- Подушечка маленькая, мне бы было низко ...
Сколько во всем жизнелюбия.
Последним в процессии ехал на инвалидной машине Константин Александрович - "Летчик", все его зовут во дворе. Они были с бабушкой большими друзьями. Каждый вечер играли в карты. Бабушка оставляла мне записку: "Вернусь поздно, ушла к Летчику". Каждый же раз они ссорились, и весь следующий день дулись, не шли друг к другу.
- А что он мухлюет?
- Это она карту передергивает.
Мы с женой Летчика ходили их мирить.
Теперь дома странно без бабушки.
Это она нас всегда ждала.
Все время приходят люди. Мне словно бы их более жалко. Они относятся к смерти. Они приходят выразить сочувствие, и любые слова, даже самые сердечные, звучат отчужденно.
Но мы - родные, не можем еще отделиться от бабушки, - рубец прошел по нам.
И еще другое.
Был рубеж. Раньше, оттуда, как ни смотри,
понять нельзя.
А теперь, глядя назад, как бы из-вне-жизни, понятно, как
перестают быть люди.
Сейчас я узнала каждый момент перехода, и у меня не осталось мучительного неверия, когда похороны - только жуткий и торжественный обряд, но смерти не могло состояться.
Только сейчас я окончательно поняла, что все, кого я хоронила раньше, действительно больше не живут.
Так уже вышло, что бабушку я всегда оделяла, может быть, неприсущими ей обобщениями.
Она уводила мое детство далеко, в разно-oбразную книжную рань.

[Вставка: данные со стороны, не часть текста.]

-- ==== Sys2Proof/Machine/Recovery.lean ====
section
/-!
DEFINITION. Edges that stop (R105, R107), the escalation ladder above its first rung (R509 to R514), deadlock detection (R517),
Tune-up (R503 to R506), regulator phases (R502) and the history window (R498).
-/

namespace Sys2Proof.Machine

/-! ## Shared engines -/

/-- A page has its frame in an HBM stack. -/
def State.inStack (s : State) (stack page : Nat) : Bool :=
  match s.pages.frameOf page with
  | some (.hbm k _) => k == stack
  | some (.pool k _) => k == stack
  | _ => false

/-- Ranges that an entry's tensors and statistic slots occupy, by its hazard keys (R123). -/
def Site.ranges (x : Site) : List (Nat × Nat) :=
  let h := x.job.hazards x.e
  (h.1 ++ h.2).flatMap (fun k =>
    match k with
    | .haz id => (x.job.tensors.filter (fun t => t.haz = id)).flatMap Tensor.ranges
    | .slot i => match x.job.slots[i]? with | some sl => sl.regions | none => [])

/-- A page lies in a chiplet: in one of its frames, or in a store of one of its clusters. -/
def State.inChip (s : State) (c page : Nat) : Bool :=
  match placeOf page with
  | .store l _ => l / 16 == c
  | _ => (match s.pages.frameOf page with | some f => f.chip == c | none => false)

/-- A page, of those that `on` picks, that an entry in progress on cluster `l` may have an access outstanding to. -/
def State.hits (s : State) (on : Nat → Bool) (l : Nat) : Option (Site × Nat) :=
  let xs := (s.cluster l).drl.flights.filterMap (fun f => if f.work = .done then none else s.site l f.idx)
  (xs.flatMap (fun x => x.ranges.flatMap (fun r => (pagesOf r.1 r.2).map (fun p => (x, p))))).find? (fun q => on q.2)

/-- Every task with an access outstanding to a page that `on` picks aborts whole (R105, R509, R510); the first is latched with kind EDGE. -/
def State.abortOn (s : State) (on : Nat → Bool) (latch : Bool) : State :=
  (List.range 128).foldl (fun s l =>
    match s.hits on l with
    | some (x, p) =>
      let s : State := if latch then { s with pages := s.pages.latch .edge s.me p x.key.ctx l x.f.idx } else s
      s.abortTask x.key statusAborted
    | none => s) s

def State.abortOnStack (s : State) (stack : Nat) (latch : Bool) : State := s.abortOn (s.inStack stack) latch

/-- Each of a port's nine lanes is charged (R497). -/
def State.chargePort (s : State) (p : Nat) : State := (List.range 9).foldl (fun s i => s.charge 3 (9 * p + i) 0x09) s

/-- The host link goes down (R105, R439). -/
def State.linkDown (s : State) : State := { s with hub := { s.hub with link := ⟨0, 0, false, CfgSpace.default⟩ } }

/-- An edge goes out of service until its engine is reset (R105, R107); its clock has stopped, but for an edge fault (R102). -/
def Start.edgeOut (x : Start) (e : Edge) (fault : Bool) : Start :=
  { x with
    stopped := if fault then x.stopped else e :: x.stopped.filter (· ≠ e)
    outEdges := e :: x.outEdges.filter (· ≠ e) }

Не обнаруживая мне своей биографии (а мне казалось, не имея ее, - вся жизнь ее была до меня, а мне она - бабушка),
она сама - словно прочитанный образ, почти литературный, из ее любимых книг.

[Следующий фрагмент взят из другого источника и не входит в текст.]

-- ==== Sys2Proof/Machine/Steps.lean ====
section
/-!
DEFINITION. The end of a step: STEP_END and its vote (R137, R243, R272), the outcome (R273, R277), what commit, skip, recompute and restore do
(R70, R73, R226, R243, R244, R260, R274 to R278, R454), the fold of the Coppice (R285), and the ABORT message (R152).
-/

namespace Sys2Proof.Machine

/-! ## Replica groups and the outcome (R272, R273, R277, R328) -/

/-- The votes of a vote's replica group. -/
def Job.groupVotes (j : Job) (vs : List Vote) (v : Vote) : List Vote :=
  vs.filter (fun w => w.cluster = v.cluster && (j.replicas v.cluster v.module).contains w.module)

/-- The vote stands in a group that disagrees (R273). -/
def Job.apart (j : Job) (vs : List Vote) (v : Vote) : Bool := (j.groupVotes vs v).any (fun w => w.dc != v.dc || w.mismatch)

/-- The value that more than half of a group share (R277). -/
def majority (g : List Vote) : Option Word :=
  (g.find? (fun v => 2 * (g.filter (fun w => w.dc = v.dc)).length > g.length)).map (fun v => v.dc)

/-- A cluster that R277 suspects. -/
def Job.suspect (j : Job) (vs : List Vote) (v : Vote) : Bool :=
  let g := j.groupVotes vs v
  v.mismatch || (g.length == 2 && j.apart vs v)
    || (g.any (fun w => w.dc != v.dc) && (match majority g with | some d => v.dc != d | none => true))

/-- Suspects by module and cluster. -/
def Job.suspects (j : Job) (vs : List Vote) : List (Nat × Nat) := (vs.filter (j.suspect vs)).map (fun v => (v.module, v.cluster))

/-- Every Coppice that is kept holds the step before (R273). -/
def copReady (cops : List CopInfo) (before : Nat) : Bool := cops.all (fun c => !c.en || c.lost || c.step == before)

/-- The outcome of a step, the first row of R273 that holds; none while a commit waits for a Coppice. -/
def Job.outcome (j : Job) (vs : List Vote) (cops : List CopInfo) (attempt before : Nat) : Option Outcome :=
  if vs.any (fun v => v.nf) then some .skip
  else if vs.any (j.apart vs) then
    if attempt ≤ 1 then some .recompute
    else if attempt = 2 ∧ (vs.filter (j.apart vs)).all (fun v => cops.any (fun c => c.module == v.module && c.en && !c.lost)) then some .restore
    else some .abort
  else if copReady cops before then some .commit
  else none

/-! ## The vote -/

/-- The step whose state the task's C tensors hold. -/
def State.committedOf (s : State) (k : TaskKey) : Nat := match s.hub.srec k.ctx k.job with | some r => r.committed | none => 0

/-- Refresh reports of the slots that a cluster owns (R243). -/
def State.reports (s : State) (j : Job) (l : Nat) : List Report :=
  j.slots.zipIdx.filterMap (fun p =>
    if p.1.owner = l && !p.1.isFactor then some ⟨p.2, (p.1.word s.mem 3).toNat, p.1.candState s.mem == 3⟩ else none)

/-- The vote of a cluster at its STEP_END (R137, R270, R272). -/
def State.voteOf (s : State) (x : Site) : Vote :=
  let c := s.cluster x.l
  ⟨s.me, x.l, digestFinal c.drl.digest (s.stepOf x.key), c.chn.stepNf, c.drl.mismatch, s.reports x.job x.l⟩

/-- Votes of both lists, the newer of each cluster. -/
def mergeVotes (old new : List Vote) : List Vote :=
  old.filter (fun v => !(new.any (fun w => w.module = v.module && w.cluster = v.cluster))) ++ new

def mergeCops (old new : List CopInfo) : List CopInfo := old.filter (fun c => !(new.any (fun d => d.module = c.module))) ++ new

/-! ## What an outcome changes -/

/-- Pairs that a Cassette's OPTIMISE entries write (R260, R281). -/
def Job.updates (j : Job) (c : Cassette) : List (Nat × Nat) :=
  c.entries.flatMap (fun e => if e.op = .optimise then (match j.opts[e.aux]? with | some o => o.pairs | none => []) else [])

/-- BASE fields of C and U exchanged in every pair that the task's OPTIMISE entries write (R260). -/
def Job.swap (j : Job) (task : Nat) : Job :=
  let ps := (j.cassettes.filter (fun c => c.task = task)).flatMap j.updates
  let base (i : Nat) : Nat := match j.tensor? i with | some t => t.base | none => 0
  { j with tensors := j.tensors.zipIdx.map (fun t =>
      match ps.find? (fun p => p.1 = t.2 || p.2 = t.2) with
      | some p => { t.1 with base := if p.1 = t.2 then base p.2 else base p.1 }
      | none => t.1) }

/-- The Derailleurs of a task's clusters on this module. -/
def State.drls (s : State) (k : TaskKey) (ls : List Nat) : List Drl := ls.filterMap (s.drlOf k)

/-- Merged counts of a step for a scale record (R70). -/
def mergedConv (ds : List Drl) (srec : Nat) : ConvStat :=
  ds.foldl (fun a d => a.add ((assoc d.convs srec).getD {})) {}

/-- The step's largest magnitude for a scale record: what a COLLECTIVE returned where the record is GLOBAL, else what the module's own
clusters have seen (R74, R418); none where no entry converted into the tensor and no COLLECTIVE carried it (R73). -/
def mergedAmax (global : Bool) (ds : List Drl) (srec : Nat) : Option Nat :=
  match ds.findSome? (fun d => assoc d.amaxs srec) with
  | some v => some (if global then v else (mergedConv ds srec).amax)
  | none => if ds.any (fun d => (assoc d.convs srec).isSome) then some (mergedConv ds srec).amax else none

/-- The scale records at the end of a step that commits or skips (R70, R73, R77). -/
def State.advanceScales (s : State) (k : TaskKey) (ls : List Nat) (commit : Bool) : State :=
  match s.jobOf k with
  | none => s
  | some j =>
    let ds := s.drls k ls
    let recs := (j.tensors.filterMap (fun t => if t.srecEn then some t.srec else none)).dedup
    let s := recs.foldl (fun (s : State) r =>
      s.store (srecStep s.mem r ((assoc j.hlens r).getD 0) (mergedConv ds r) (if commit then mergedAmax (srecGlobal s.mem r) ds r else none))) s
    s.updJob k.ctx k.job (fun j => { j with hlens := recs.map (fun r => (r, fld (Cells.word s.mem r) 15 11)) })

/-- OPEN planes of the task's slots become SEALED with the step (R226). -/
def Job.sealPlanes (j : Job) (m : Cells) (is : List Nat) (step : Nat) : List (Nat × List Byte) :=
  is.flatMap (fun i => match j.slots[i]? with
    | some x => if x.planeState m = 1 then [x.setWord 0 (setFld (x.word m 0) 63 60 2), x.setWord 1 (BitVec.ofNat 64 step)] else []
    | none => [])

/-- Modules that hold a replica of a statistic slot: the replicas of its layer's shard, each with its slice group where the layer is not cut
along the slot's side (R243, R327). -/
def Job.slotReplicas (j : Job) (me k : Nat) : List Nat :=
  match j.shard, j.slots[k]? with
  | some p, some x =>
    if !x.repl then [me]
    else
      let a := (p.indexOf me).getD 0
      let is := j.opts.flatMap (fun o =>
        if o.lslot = k ∨ o.rslot = k then
          (match p.layer o.layer with
          | some r =>
            let cut : Bool := (r.kind == 1 && o.lslot == k) || (r.kind == 2 && o.rslot == k)
            if (r.kind == 1 || r.kind == 2) && !cut then (p.holders r a).flatMap (fun h => p.group 2 0 0 h) else p.holders r a
          | none => [])
        else [])
      (if is = [] then List.range p.modules.length else is.dedup).map (fun i => p.modules.getD i me)
  | _, _ => [me]

/-- A module's report of a slot among the votes. -/
def reportOf (vs : List Vote) (m owner k : Nat) : Option Report :=
  (vs.find? (fun v => v.module = m && v.cluster = owner)).bind (fun v => v.reports.find? (fun r => r.slot = k))

/-- Installs of R243 and R244; a READY candidate that is not installed waits: its WAIT_STEPS rises, and an install alone clears it (R244,
R252; an outcome without READY and a discard leave it, DESIGN CHOICE, log 68). -/
def Job.installs (j : Job) (m : Cells) (me : Nat) (is : List Nat) (vs : List Vote) : List (Nat × List Byte) :=
  j.slots.zipIdx.flatMap (fun p =>
    if !(is.contains p.2) then []
    else
      match reportOf vs me p.1.owner p.2 with
      | none => []
      | some mine =>
        if !mine.ready then []
        else if (j.slotReplicas me p.2).all (fun i => match reportOf vs i p.1.owner p.2 with
            | some r => r.ready && r.tag == mine.tag
            | none => false)
        then installSlot m p.1
        else [p.1.setWord 0 (setFld (p.1.word m 0) 31 0 (satAdd 32 (fld (p.1.word m 0) 31 0) 1))])

/-- The difference streams of a step begin: one for each of the task's clusters that owns pairs (R284); a task with no OPTIMISE moves no
pair and has none. -/
def State.startStreams (s : State) (k : TaskKey) (step : Nat) (vs : List Vote) : State :=
  match s.jobOf k, (s.jobOf k).bind (fun j => j.param) with
  | some j, some p =>
    if !p.coppiceEn ∨ s.hub.copGone.contains (k.ctx, k.job) then s
    else
      let mine := (j.cassettes.filter (fun c => c.task = k.task && !(j.updates c).isEmpty)).map (·.cluster)
      let xs := (j.copClusters.filter mine.contains).map (fun c =>
        (⟨k.ctx, k.job, c, step, (j.copParts.filter (fun q => q.cluster = c)).map (fun q => (q.c, q.u, q.sec)),
          match vs.find? (fun v => v.module = s.me && v.cluster = c) with | some v => v.dc | none => 0⟩ : DStream))
      { s with hub := { s.hub with streams := s.hub.streams ++ xs, logPos := assocSet s.hub.logPos (k.ctx, k.job) 0 } }
  | _, _ => s

/-- The task trains: it holds an OPTIMISE, so STEP and ATTEMPT of the job's step record follow its steps (R279). -/
def State.trains (s : State) (k : TaskKey) : Bool := match s.jobOf k with | some j => j.has k.task [.optimise] | none => false

/-- A change of the step record at an outcome of a task whose job has a parameter plan (R275, R279). -/
def State.planRec (s : State) (k : TaskKey) (f : ParamPlan → StepRec → StepRec) : State :=
  match s.jobOf k, (s.jobOf k).bind (fun j => j.param) with
  | some j, some p => s.updRec j (f p)
  | _, _ => s

/-- A change of the step record that only a training task makes. -/
def State.trainRec (s : State) (k : TaskKey) (f : StepRec → StepRec) : State := if s.trains k then s.planRec k (fun _ => f) else s

/-- LS_VEC takes the loss scale in force (R274, R275). -/
def State.trainLs (s : State) (k : TaskKey) : State :=
  match s.jobOf k, s.hub.srec k.ctx k.job with
  | some j, some r => s.writeLs j r.lsExp
  | _, _ => s

/-! ## The rewind (R137) -/

/-- Every cluster of a task rewinds, and pauses where a pause was asked for (R143); a pending signal that passes a counter's range aborts the task (R130). -/
def State.rewindTask (s : State) (k : TaskKey) (ls : List Nat) : State :=
  let s := ls.foldl (fun (s : State) l => s.updCluster l (fun c => { c with chn := { c.chn with stepNf := false } })) s
  if ls.any (fun l => match s.drlOf k l with | some d => d.rewind.isNone | none => false) then s.abortTask k statusSignalOverflow
  else ls.foldl (fun (s : State) l => match (s.drlOf k l).bind Drl.rewind with | some d => (s.setDrlOf k l d).settlePause l | none => s) s

/-- A step has ended in commit or skip: the next step, or the end of the task (R137). -/
def State.nextStep (s : State) (k : TaskKey) (t : Task) (ls : List Nat) : State :=
  let steps := match (s.jobOf k).bind (fun j => j.tasks[k.task]?) with | some d => d.steps | none => 1
  let step := (t.step + 1) % 2 ^ 64
  let s := s.updTask k (fun t => { t with step, attempt := 1, done := t.done + 1 })
  let s := s.trainRec k (fun r => { r with step, attempt := 1 })
  if t.done + 1 ≥ steps then s.taskDone k else s.rewindTask k ls

/-! ## Held packets (R278, R454) -/

/-- The order in which held packets apply again. -/
def Held.order (h : Held) : Nat :=
  match h.pkt.origin with
  | .ring n slot => n * 2 ^ 32 + slot
  | .fabric m pid _ => 2 ^ 60 + m * 2 ^ 40 + pid

/-- A held packet as the hub reads it again from its slot and its pool; one that another hub forwarded stands in the copy that the hub keeps current (log 59). -/
def State.reread (s : State) (h : Held) : Pkt :=
  match h.pkt.origin with
  | .ring n slot =>
    let r := s.hub.ring n
    let p : Pkt := { h.pkt with words := s.slotWords r slot }
    { p with pay := s.readHdm (r.poolBase + p.payOff) p.payLen }
  | .fabric _ _ _ => h.pkt

/-- Held packets of the step applied again before entry 0 of a new attempt (R454); none where a CRC fails. -/
def State.reapply (s : State) (k : TaskKey) (step : Nat) : Option State :=
  let hs := (sortBy (fun a b => a.order ≤ b.order) (s.hub.held.filter (fun h => h.key = k ∧ h.step = step ∧ !h.stale))).map s.reread
  if hs.any (fun p => packetCrc p.words p.pay ≠ fld (wordAt p.words 7) 31 0) then none
  else some (hs.foldl State.landData s)

/-- A new attempt of the same step begins (R273, R276). -/
def State.retry (s : State) (k : TaskKey) (step : Nat) (ls : List Nat) : State :=
  match s.reapply k step with
  | none => s.abortTask k statusInputChanged
  | some s => s.rewindTask k ls

/-! ## Outcomes -/

/-- COMMIT (R274). -/
def State.commit (s : State) (k : TaskKey) (t : Task) (ls : List Nat) (vs : List Vote) : State :=
  let s := s.updJob k.ctx k.job (fun j => j.swap k.task)
  let s := s.advanceScales k ls true
  let s := match s.jobOf k with
    | some j =>
      let s := s.store (j.sealPlanes s.mem (s.ownSlots k ls) t.step)
      s.store (j.installs s.mem s.me (s.ownSlots k ls) vs)
    | none => s
  let s := s.planRec k (fun p r => { (r.outcome p .commit) with copWaits := if t.copWait then satAdd 32 r.copWaits 1 else r.copWaits })
  let s := s.trainRec k (fun r => { r with committed := t.step })
  let s := s.trainLs k
  let s := s.freeHelds (fun h => h.key = k && h.step = t.step)
  let s := s.startStreams k t.step vs
  s.nextStep k t ls

/-- SKIP (R275, R226, R243). -/
def State.skip (s : State) (k : TaskKey) (t : Task) (ls : List Nat) (vs : List Vote) : State :=
  let s := s.advanceScales k ls false
  let s := match s.jobOf k with
    | some j =>
      let s := s.store (j.emptyPlanes s.mem (s.ownSlots k ls))
      s.store (j.installs s.mem s.me (s.ownSlots k ls) vs)
    | none => s
  let s := (s.planRec k (fun p r => r.outcome p .skip)).trainLs k
  let s := s.freeHelds (fun h => h.key = k && h.step = t.step)
  s.nextStep k t ls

А действия ее были удивительно простые и чистые, еще стремительно быстрые, и немножко чудаковатые.
И фотографии ее остались больше молодые, все в кружевах и на бутафорских лодках или качелях в цветах.

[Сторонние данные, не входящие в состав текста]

-- ==== Sys2Proof/Certificates/Slice0/Obligations.lean ====
section
/-!
DEFINITION. The statements for the provers, in the order of OBLIGATIONS.json.
-/

open Sys2Proof Sys2Proof.Machine

/-- The step takes the command at the front of the queue and carries it out on the rest of the state with the queue's rest; on an
empty queue the module stays as it is (log 6). -/
def Obligations.StepRunsTheFrontCommand : Prop :=
  (∀ (c : Instr) (s : State), step { s with pending := c :: s.pending } = exec c s) ∧
  (∀ s : State, s.pending = [] → step s = .next s)

/-- The state after reset keeps the shape of every state, holds no waiting command, its history tells its count of starts and its
life-cycle state, and no task holds a cluster. -/
def Obligations.ResetKeepsTheShape : Prop :=
  State.reset.Shape ∧ State.reset.Recorded ∧ State.reset.pending = [] ∧ ∀ l, (State.reset.cluster l).drl.holder = none

/-- Every step keeps memory in its canonical form, 128 logical clusters, 136 physical clusters and 48 ports. -/
def Obligations.StepKeepsTheShape : Prop :=
  ∀ s t : State, s.Shape → step s = .next t → t.Shape

/-- Every command answers a next state in every state, unless it names a unit that the module does not have; no well-formed
command does. -/
def Obligations.WellFormedCommandsNeverStop : Prop :=
  ∀ (c : Instr) (s : State), (∃ t, exec c s = .next t) ∨ (exec c s = .fault .noSuchUnit ∧ c.wf = false)

/-- Whatever command the module carries out: the index of the next attestation signature never falls, and the module number
changes at a START alone. While the history tells the count of starts and the life-cycle state, the count never falls, and the
history goes on to tell them, unless a power failure tears its last record (R465, R474, R486, R492, R546). -/
def Obligations.IdentityAndBudgetPersist : Prop :=
  ∀ (c : Instr) (s t : State), exec c s = .next t →
    s.start.flash.xidx ≤ t.start.flash.xidx ∧
    (s.Recorded → s.start.starts ≤ t.start.starts ∧ ((∀ x, c = .pwrFail x → x.torn = false) → t.Recorded)) ∧ (t.hub.module ≠ s.hub.module → ∃ f, c = .start f)

/-- Whatever command the module carries out while its history tells its life-cycle state, that state stays or moves as the table
of R480 says: from DEPLOYED to SERVICE or DRAIN, from SERVICE to DEPLOYED or DRAIN, from DRAIN to SERVICE. SERVICE is left by the
ADMISSION that follows LEAVE_SERVICE alone, and a module in MANUFACTURE stays in it (the factory fuse that ends it is no command).
-/
def Obligations.LifeCycleMovesAsTheTableSays : Prop :=
  ∀ (c : Instr) (s t : State), exec c s = .next t → s.Recorded → t.start.lc ≠ s.start.lc →
    ((s.start.lc, t.start.lc) ∈ [(LifeCycle.deployed, LifeCycle.service), (.deployed, .drain), (.service, .deployed), (.service, .drain), (.drain, .service)]) ∧
    (s.start.lc = .service → c = .admission ∧ s.start.leaving = true)

/-- While the module is alive, powered and not halted, a commit writes the whole shadow of its group into effect where every value
is in its bounds, and changes nothing else, but that units which the new FH_PERM makes permanent are so (R140, R498). A commit of
a group with a value out of its bounds sets the group's COMMIT_ERR and changes nothing else (R140). -/
def Obligations.CommitsTakeEffectOrAreRefused : Prop :=
  (∀ (s : State) (l ctx : Nat), s.alive = true → l < 128 → s.clusters.length = 128 →
     (drlCfgOk (s.cluster l).shadow = true →
       exec (.drlCommit l) s = .next (s.updCluster l (fun c => { c with cfg := (s.cluster l).shadow }))) ∧
     (tilCfgOk (s.cluster l).til.shadow = true →
       exec (.tilCommit l) s = .next (s.updCluster l (fun c => { c with til := { c.til with cfg := (s.cluster l).til.shadow } }))) ∧
     exec (.chnCommit l) s = .next (s.updCluster l (fun c => { c with chn := { c.chn with cfg := (s.cluster l).chn.shadow } })) ∧
     ((s.cluster l).ctrcSh.ok (s.traceRegions ctx) = true →
       exec (.ctrClCommit l ctx) s = .next (s.updCluster l (fun c => { c with ctrc := (s.cluster l).ctrcSh }))) ∧
     (optCfgOk s.hub.optShadow = true → exec .optCommit s = .next { s with hub := { s.hub with optCfg := s.hub.optShadow } }) ∧
     exec .solCommit s = .next { s with sol := { s.sol with cfg := s.sol.shadow } } ∧
     (memCfgOk s.pages.shadow = true → exec .memCommit s = .next { s with pages := { s.pages with cfg := s.pages.shadow } }) ∧
     (hdgCfgOk s.fab.shadow = true → exec .hdgCommit s = .next { s with fab := { s.fab with cfg := s.fab.shadow } }) ∧
     (hubCfgOk s.hub.shadow = true →
       exec .hubCommit s = .next { s with hub := { s.hub with cfg := s.hub.shadow, users := s.hub.usersSh } }) ∧
     (tstCfgOk s.start.shadow = true → exec .tstCommit s = .next { s with start := { s.start with cfg := s.start.shadow } }) ∧
     (tuneCfgOk s.hist.shadow = true → exec .tstTuneCommit s = .next { s with hist := ({ s.hist with cfg := s.hist.shadow } : Hist).judge s.start.starts }) ∧
     (s.ctr.ok s.entryOf s.allRegions = true →
       exec .ctrCommit s = .next { s with ctr := { s.ctr with
         cfg := s.ctr.shadow, dumpBase := s.ctr.dumpShadow, thrChip := s.ctr.thrChipSh, thrHub := s.ctr.thrHubSh } }) ∧
     (pwrCfgOk s.start.flash.conf.limits s.pwr.shadow = true →
       Answers .pwrCommit s (fun t => t.pwr.cfg = s.pwr.shadow ∧
         t = { s with pwr := { s.pwr with cfg := s.pwr.shadow, capEff := t.pwr.capEff, derate := t.pwr.derate } }))) ∧
  (∀ (s : State) (l ctx : Nat), s.alive = true → l < 128 → s.clusters.length = 128 →
     (drlCfgOk (s.cluster l).shadow = false →
       exec (.drlCommit l) s = .next (s.updCluster l (fun c => { c with commitErr := true }))) ∧
     (tilCfgOk (s.cluster l).til.shadow = false →
       exec (.tilCommit l) s = .next (s.updCluster l (fun c => { c with til := { c.til with commitErr := true } }))) ∧
     ((s.cluster l).ctrcSh.ok (s.traceRegions ctx) = false →
       exec (.ctrClCommit l ctx) s = .next { s with ctr := { s.ctr with commitErr := true } }) ∧
     (optCfgOk s.hub.optShadow = false → exec .optCommit s = .next { s with hub := { s.hub with optErr := true } }) ∧
     (memCfgOk s.pages.shadow = false → exec .memCommit s = .next { s with pages := { s.pages with commitErr := true } }) ∧
     (hdgCfgOk s.fab.shadow = false → exec .hdgCommit s = .next { s with fab := { s.fab with commitErr := true } }) ∧
     (hubCfgOk s.hub.shadow = false → exec .hubCommit s = .next { s with hub := { s.hub with commitErr := true } }) ∧
     (tstCfgOk s.start.shadow = false → exec .tstCommit s = .next { s with start := { s.start with commitErr := true } }) ∧
     (tuneCfgOk s.hist.shadow = false → exec .tstTuneCommit s = .next { s with hist := { s.hist with commitErr := true } }) ∧
     (s.ctr.ok s.entryOf s.allRegions = false → exec .ctrCommit s = .next { s with ctr := { s.ctr with commitErr := true } }) ∧
     (pwrCfgOk s.start.flash.conf.limits s.pwr.shadow = false →
       exec .pwrCommit s = .next { s with pwr := { s.pwr with commitErr := true } }))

И смерть ее тихая, осенняя, простая вдруг потрясла меня каким-то абстрактным, обобщенным трагическим смыслом, лишенным страха неожиданности, отчаяния и боли непонимания, что так может быть,
лишенным страдания прерванной любви...
Своей смертью, не укрывшейся ни одним своим звеном в тайну, - я слышала ее два последних дыхания, - она увела за собой всех умерших.
И я опустела.
У меня осталась Мама, которую я теперь "навязчиво веду к концу", трепещу за каждое ее движение.
Эдька, временно расходующий жизнь в нашем доме.
Батя позовет меня только на "последний праздник"...
Сейчас, когда я проводила уже много близких людей, я бы не поторопилась сказать, что "постигла тайну смерти".
Бабушкина жизнь, вместе с моим долгим детством, и ее смертью, сомкнулась теперь в одно мгновение, - с дистанции моих лет.
И бабушкина жизнь необычайно расцветила и
расширила миг моего бытия.
Удивительная трансформация времени.
Мария Федоровна
И второе мое откровение было - любовь. Это была любовь ко мне. У нас жила ничья бабушка Мария Федоровна.
Она была как бы няня. Это старушка, в семье чужая, но ее любят, как родную.
Она такая старая, что знает все от с а м о г о н а ч а л а.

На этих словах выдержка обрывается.